EXERCISE GOAL :: Give back the lines of the records exactly, starting at the first and ending at the one with "f = f a := rfl".

(Stored data)
BEGIN

-- ==== Sys2Proof/Laws/Ops.lean ====
section
/-! SUPPORT. For each shared operation, what it can do, said once. -/

namespace Sys2Proof.Machine

/-! ### Results -/

@[simp] theorem andThen_next {α β : Type} (a : α) (f : α → Result β) : andThen (.next a) f = f a := rfl
@[simp] theorem andThen_fault {α β : Type} (e : Fault) (f : α → Result β) : andThen (.fault e) f = .fault e := rfl
@[simp] theorem andThen_refused {α β : Type} (r : Refusal) (f : α → Result β) :
    andThen (.refused r) f = .refused r := rfl

/-- A result went on exactly where both parts did. -/
theorem andThen_eq_next {α β : Type} {x : Result α} {f : α → Result β} {b : β} :
    andThen x f = .next b ↔ ∃ a, x = .next a ∧ f a = .next b := by
  cases x <;> simp [andThen]

/-- One answer for each element: as many, and each the element's own. -/
theorem forEach_eq_next {α β : Type} {f : α → Result β} {xs : List α} {ys : List β} :
    forEach f xs = .next ys ↔ xs.length = ys.length ∧ ∀ p ∈ xs.zip ys, f p.1 = .next p.2 := by
  induction xs generalizing ys with
  | nil => cases ys <;> simp [forEach]
  | cons x xs ih =>
    simp only [forEach, andThen_eq_next]
    constructor
    · rintro ⟨y, hy, zs, hzs, h⟩
      obtain ⟨rfl⟩ := h
      have := ih.1 hzs
      simp only [List.length_cons, List.zip_cons_cons, List.mem_cons, forall_eq_or_imp]
      exact ⟨by omega, hy, this.2⟩
    · cases ys with
      | nil => simp
      | cons y ys =>
        simp only [List.length_cons, List.zip_cons_cons, List.mem_cons, forall_eq_or_imp]
        rintro ⟨hl, hy, h⟩
        exact ⟨y, hy, ys, ih.2 ⟨by omega, h⟩, rfl⟩

theorem forEach_length {α β : Type} {f : α → Result β} {xs : List α} {ys : List β} (h : forEach f xs = .next ys) :
    ys.length = xs.length := (forEach_eq_next.1 h).1.symm

/-! ### Memory -/

/-- `Translate` gives one address for each byte (R12). -/
theorem translateBytes_length {s : State} {g : SegReg} {ea : DWord} {n : Nat} {k : AccessKind} {addrs : List Nat}
    (h : translateBytes s g ea n k = .next addrs) : addrs.length = n := by
  simp only [translateBytes, andThen_eq_next] at h
  obtain ⟨l, hl, _, _, p, hp, hm⟩ := h
  rw [forEach_length hm, forEach_length hp, forEach_length hl, List.length_map, List.length_range]

/-- Only a 32-bit linear address has a physical one (R76). -/
theorem physicalOf_lt {s : State} {k : AccessKind} {l p : Nat} (h : physicalOf s k l = .next p) : l < 2 ^ 32 := by
  unfold physicalOf at h
  split_ifs at h with hl
  exact Nat.lt_of_not_le hl

/-- `Translate` reads the parameters and the segment registers only. -/
theorem translateBytes_congr {s t : State} (hp : t.params = s.params) (hs : t.seg = s.seg) (g : SegReg) (ea : DWord)
    (n : Nat) (k : AccessKind) : translateBytes t g ea n k = translateBytes s g ea n k := by
  have h1 : linearOf t g k = linearOf s g k := by
    funext o; unfold linearOf segRuleApplies State.selector; rw [hp, hs]
  have h2 : physicalOf t k = physicalOf s k := by funext o; unfold physicalOf; rw [hp]
  have h3 : checkMapped t = checkMapped s := by funext o; unfold checkMapped; rw [hp]
  have h4 : checkAligned t = checkAligned s := by funext o; unfold checkAligned; rw [hp]
  unfold translateBytes; rw [h1, h2, h3, h4]

/-- What a memory read gives: the bytes at the translated addresses (R22). -/
theorem memRead_eq_next {s : State} {g : SegReg} {ea : DWord} {n : Nat} {bs : List Byte} :
    memRead s g ea n = .next bs ↔
      ∃ addrs, translateBytes s g ea n .read = .next addrs ∧ addrs.map (Memory.read s.mem) = bs := by
  simp [memRead, andThen_eq_next]

theorem checkStore_eq_next {s : State} {addrs : List Nat} {u : Unit} :
    checkStore s addrs = .next u ↔ ∀ a ∈ addrs, inText s a = false := by
  unfold checkStore
  split
  · rename_i a h
    simp only [reduceCtorEq, false_iff, not_forall]
    exact ⟨a, List.mem_of_find?_eq_some h, by simp [List.find?_some h]⟩
  · rename_i h
    simpa using h

/-- What a memory write does: the bytes at the translated addresses, none of them program text; nothing else. -/
theorem memWrite_eq_next {s t : State} {g : SegReg} {ea : DWord} {bytes : List Byte} :
    memWrite s g ea bytes = .next t ↔
      ∃ addrs, translateBytes s g ea bytes.length .write = .next addrs ∧ (∀ a ∈ addrs, inText s a = false) ∧
        t = { s with mem := Memory.writeAll s.mem addrs bytes } := by
  simp only [memWrite, andThen_eq_next, checkStore_eq_next, Host.Outcome.next.injEq]
  constructor
  · rintro ⟨a, h, _, hc, e⟩; exact ⟨a, h, hc, e.symm⟩
  · rintro ⟨a, h, hc, e⟩; exact ⟨a, h, (), hc, e.symm⟩

/-! ### Fetching -/

/-- A fetched address is what `Translate` gives. -/
theorem refuseAtLimit_eq_next {α : Type} {x : Result α} {a : α} : refuseAtLimit x = .next a ↔ x = .next a := by
  unfold refuseAtLimit; split <;> simp

/-- A fetch's exception is one of `Translate`, and no limit violation (R48). -/
theorem refuseAtLimit_eq_fault {α : Type} {x : Result α} {f : Fault} :
    refuseAtLimit x = .fault f ↔ x = .fault f ∧ ∀ g, f ≠ .limitViolation g := by
  unfold refuseAtLimit
  split
  · simp
  · rename_i g
    simp only [reduceCtorEq, Host.Outcome.fault.injEq, false_iff, not_and, not_forall, not_not]
    rintro rfl; exact ⟨g, rfl⟩
  · rename_i h e hne
    simp only [Host.Outcome.fault.injEq, iff_self_and]
    rintro rfl g rfl; exact hne g rfl
  · simp

/-- A byte that is fetched stands below 2^32 (R48). -/
theorem fetchByte_lt {s : State} {k : Nat} {b : Byte} (h : fetchByte s k = .next b) : s.eip.toNat + k < 2 ^ 32 := by
  by_contra hk
  rw [fetchByte, fetchAddr, if_pos (Nat.le_of_not_lt hk)] at h
  cases h

/-- A fetch from below 2^32 that may go on past it is stopped. -/
theorem fetchBytes_stops {s : State} {n k : Nat} (hk : s.eip.toNat + k ≤ 2 ^ 32) (hn : 2 ^ 32 < s.eip.toNat + k + n) :
    (fetchBytes s n k).2 ≠ none := by
  induction n generalizing k with
  | zero => omega
  | succ n ih =>
    unfold fetchBytes
    cases h : fetchByte s k with
    | next b => have := fetchByte_lt h; exact ih (by omega) (by omega)
    | fault f => simp
    | refused r => simp

/-- What `fetchAll` gives is all that can be fetched: something stopped it. -/
theorem fetchAll_stops (s : State) : (fetchAll s).2 ≠ none :=
  fetchBytes_stops (Nat.le_of_lt s.eip.isLt) (by omega)

/-! ### MMX instructions -/

/-- The checks pass exactly where the machine is ready and there is no LOCK prefix (R141 to R144). -/
theorem mmxChecks_eq_next {pfx : List Prefix} {s : State} {u : Unit} :
    mmxChecks pfx s = .next u ↔ mmxReady s = true ∧ Prefix.lock ∉ pfx := by
  unfold mmxChecks mmxReady raise
  cases s.params.hasMmx <;> cases s.em <;> cases s.params.cr0TsModelled <;> cases s.ts <;> cases s.fpExcPending <;>
    by_cases hl : Prefix.lock ∈ pfx <;> simp [hl]

/-- What an instruction with an MMX register destination does, where it completes (R148, R146, R147). -/
theorem mmxToReg_eq_next {α : Type} {pfx : List Prefix} {n : Nat} {dst : MmReg} {read : State → Result α}
    {compute : QWord → α → QWord} {s t : State} :
    mmxToReg pfx n dst read compute s = .next t ↔
      mmxReady s = true ∧ Prefix.lock ∉ pfx ∧
        ∃ v, read s = .next v ∧ t = commit tagsValid n (s.setMm dst (compute (s.mm dst) v)) := by
  simp only [mmxToReg, andThen_eq_next, mmxChecks_eq_next, Host.Outcome.next.injEq]
  constructor
  · rintro ⟨_, ⟨h1, h2⟩, v, hv, e⟩; exact ⟨h1, h2, v, hv, e.symm⟩
  · rintro ⟨h1, h2, v, hv, e⟩; exact ⟨(), ⟨h1, h2⟩, v, hv, e.symm⟩

/-- What an instruction with an integer register destination does, where it completes. -/
theorem mmxToGp_eq_next {pfx : List Prefix} {n : Nat} {dst : Reg32} {value : State → DWord} {s t : State} :
    mmxToGp pfx n dst value s = .next t ↔
      mmxReady s = true ∧ Prefix.lock ∉ pfx ∧ t = commit tagsValid n (s.setX dst (value s)) := by
  simp only [mmxToGp, andThen_eq_next, mmxChecks_eq_next, Host.Outcome.next.injEq]
  constructor
  · rintro ⟨_, ⟨h1, h2⟩, e⟩; exact ⟨h1, h2, e.symm⟩
  · rintro ⟨h1, h2, e⟩; exact ⟨(), ⟨h1, h2⟩, e.symm⟩

/-- What an instruction with a memory destination does, where it completes (R152). -/
theorem mmxToMem_eq_next {pfx : List Prefix} {n : Nat} {dst : MemRef} {bytes : State → List Byte} {s t : State} :
    mmxToMem pfx n dst bytes s = .next t ↔
      mmxReady s = true ∧ Prefix.lock ∉ pfx ∧
        ∃ addrs, translateBytes s (operandSeg pfx dst) (dst.ea s) (bytes s).length .write = .next addrs ∧
          (∀ a ∈ addrs, inText s a = false) ∧
          t = commit tagsValid n { s with mem := Memory.writeAll s.mem addrs (bytes s) } := by
  simp only [mmxToMem, andThen_eq_next, mmxChecks_eq_next, memWrite_eq_next, Host.Outcome.next.injEq]
  constructor
  · rintro ⟨_, ⟨h1, h2⟩, u, ⟨a, h, hc, e⟩, e'⟩; exact ⟨h1, h2, a, h, hc, by rw [← e', e]⟩
  · rintro ⟨h1, h2, a, h, hc, e⟩; exact ⟨(), ⟨h1, h2⟩, _, ⟨a, h, hc, rfl⟩, e.symm⟩

end Sys2Proof.Machine
end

END

SOLUTION ::
-- ==== Sys2Proof/Laws/Ops.lean ====
section
/-! SUPPORT. For each shared operation, what it can do, said once. -/

namespace Sys2Proof.Machine

/-! ### Results -/

@[simp] theorem andThen_next {α β : Type} (a : α) (f : α → Result β) : andThen (.next a) f = f a := rfl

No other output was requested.